Experiment 1 yielded strong indications that a set of regions including the IPS, along with frontal lobe areas, were involved in mental reversal of tunes. Several questions remained open however, and Experiment 2 was designed to address these points. First, we wanted to determine the robustness of the effects by simply replicating the finding. Second, as explained earlier, we were concerned that auditory cortex activity during either the forward or the reverse phase may have been missed because of the long TR, which had been implemented in order not to contaminate any imagery-related auditory cortex response from a stimulus-driven auditory cortex response. Whereas the 12-sec frame duration was evidently successful in avoiding such contamination, it may also have been so long as to lose any imagery-related effect (Figure 4).
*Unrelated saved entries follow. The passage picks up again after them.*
-- ==== Sys2Proof/Config.lean ====
section
/-! DEFINITION. What the spec leaves open as a value: constants without a body, so that no proof can see
what they are.  Each is applied to the model's own counter of free values (`Dev.nonce`) or to the
operands it depends on; assumption log entries name each of them. -/

namespace Sys2Proof.Config

/-- A number of the entropy source (R307, R368, R537) or another value the spec leaves open, one for each
value of the model's counter.  A user takes it modulo the width it needs. -/
opaque freeValue : Nat → Nat

/-- A byte of a location whose contents the spec calls undefined (R392, R444), by the
counter at the event and the address. -/
opaque freeByte : Nat → Nat → Byte

/-- The SRAM PUF response of the device (identity chapter, R535), from the serial number. -/
opaque pufResponse : Nat → List Byte

/-- ML-DSA-87 key generation of FIPS 204: the public key (2,592 bytes) of a 32-byte seed. -/
opaque mldsaPublicKey : List Byte → List Byte

/-- ML-DSA-87 signing: seed, message, 32 bytes of hedging entropy; 4,627 bytes (R537). -/
opaque mldsaSign : List Byte → List Byte → List Byte → List Byte

/-- ML-DSA-87 verification under a Finlor key held in the boot ROM (R534, R539):
key number (0 part record, 1 firmware), message, signature. -/
opaque mldsaVerify : Nat → List Byte → List Byte → Bool

/-- SHA3-512 (64 bytes), which the spec names and does not define. -/
opaque sha3_512 : List Byte → List Byte

/-- The part record with its signature that the Keep of this device was delivered with (R3, R533). -/
opaque partRecord : List Byte

/-- The firmware image that each flash slot was delivered with (R538). -/
opaque factoryImage : Nat → List Byte

/-- The trim of VDD_CORE in the part record, which is in Finlor's own format (R533, R580): die, operating point; a user takes it
modulo the number of codes the point's range admits. -/
opaque trimCode : Nat → Nat → Nat

/-- The size of the xSPI flash in bytes (R538, firmware chapter). -/
opaque flashBytes : Nat

/-- Finlor's PCI vendor identifier (R452). -/
opaque vendorId : Nat

/-- Where a byte of the Keep window stands in the Keep, whose layout the spec does not give (R45): the number of an item
(`Dev.keepItem`) and the byte of it; none for a byte that no item of the model's Keep holds. -/
opaque keepPlace : Nat → Option (Nat × Nat)

/-- A byte of a message of Carillon to another device, whose header and layout the spec does not give (R239, R271, R283, R552): by
the message's kind, its values and the byte's place (0 to 47 the message header, 48 on the message). -/
opaque mgmtByte : Nat → List Nat → Nat → Byte

/-- How many management packets Carillon's input buffer holds (R248). -/
opaque mgmtRoom : Nat

/-- The boot ROM image that MROM of R537 measures. -/
opaque bootRom : List Byte

end Sys2Proof.Config
end

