-- ==== Sys2Proof/Machine/Regs.lean ====
section
/-! DEFINITION. The register map: the address of every register of the spec's register tables, as an offset
into the register space (R51), and for each its reset value and the bits of each access type (R11). -/

namespace Sys2Proof.Machine

/-- Slot `c` of region `r` (R51). -/
def slotBase (r c : Nat) : Nat := 0x10000000 + 0x1000000 * r + 0x10000 * c

/-- The slot of the N-core at physical site number `n` (R51). -/
def nBase (n : Nat) : Nat := slotBase (n / 16) (n % 16)

/-- The Tocsin instances: 0 to 255 the N-cores, 256 + r the T-cores, 272 + r the S-cores, 288 the device
Tocsin (R51, R505). -/
def tocBase (i : Nat) : Nat :=
  if i < 256 then nBase i + 0x4000
  else if i < 272 then slotBase (i - 256) 0x10 + 0x4000
  else if i < 288 then slotBase (i - 272) 0x11 + 0x4000
  else 0x10000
Hence, in Experiment 2, we opted for a 10-sec TR. To avoid any stimulus-driven (as opposed to imagery-driven) activity within auditory cortex, in the forward condition of Experiment 2, we used a visual cue to the target melody rather than the auditory melody itself; thus, this condition now contained no auditory stimulation. In addition, we jittered the presentation of the stimulus during the reversal condition to better capture any potential auditory cortical response. Finally, another reason for presenting only the title in the first frame was to discourage the possible strategy of mentally reversing the forward tune during Frame 1, which may have occurred in Experiment 1. With only a title at presentation, it would be difficult to remember where a given tune excerpt “stops” so as to begin a reversal in anticipation of matching with the second note string.

Subjects

A subset of seven of the subjects (four women) from Experiment 1 was used in the second experiment (mean age = 23 years) and a mean of 15 years of formal education. This experiment took place several months after Experiment 1 was completed.

Apparatus

The scanning equipment was identical to Experiment 1 but with the addition of a screen used for visual stimulus presentation placed at the rear of the scanner bore, which was viewed via a mirror.

Stimuli

The auditory stimuli were identical to those used in Experiment 1. The visual stimuli used in the forward condition consisted of the titles of the familiar tune excerpts presented in the center of the screen (e.g., “Greensleeves” or “Pink Panther”) or a centered solid dot during the control and reverse conditions.

Conditions

The experiment consisted of four main conditions: forward, reverse, control, and silence, as before. Each condition consisted of presenting a stimulus that was visual, auditory, or both, presented at a time interval varying between 2.5 and 3.5 sec following the start of the previous frame acquisition. When an auditory stimulus was presented, the end of the stimulus was followed by a mean 3.6 sec of silence before the next acquisition, as in Experiment 1. When a visual stimulus was presented, it lasted until the start of the next acquisition, at which point the screen was blanked until the onset of the next visual stimulus.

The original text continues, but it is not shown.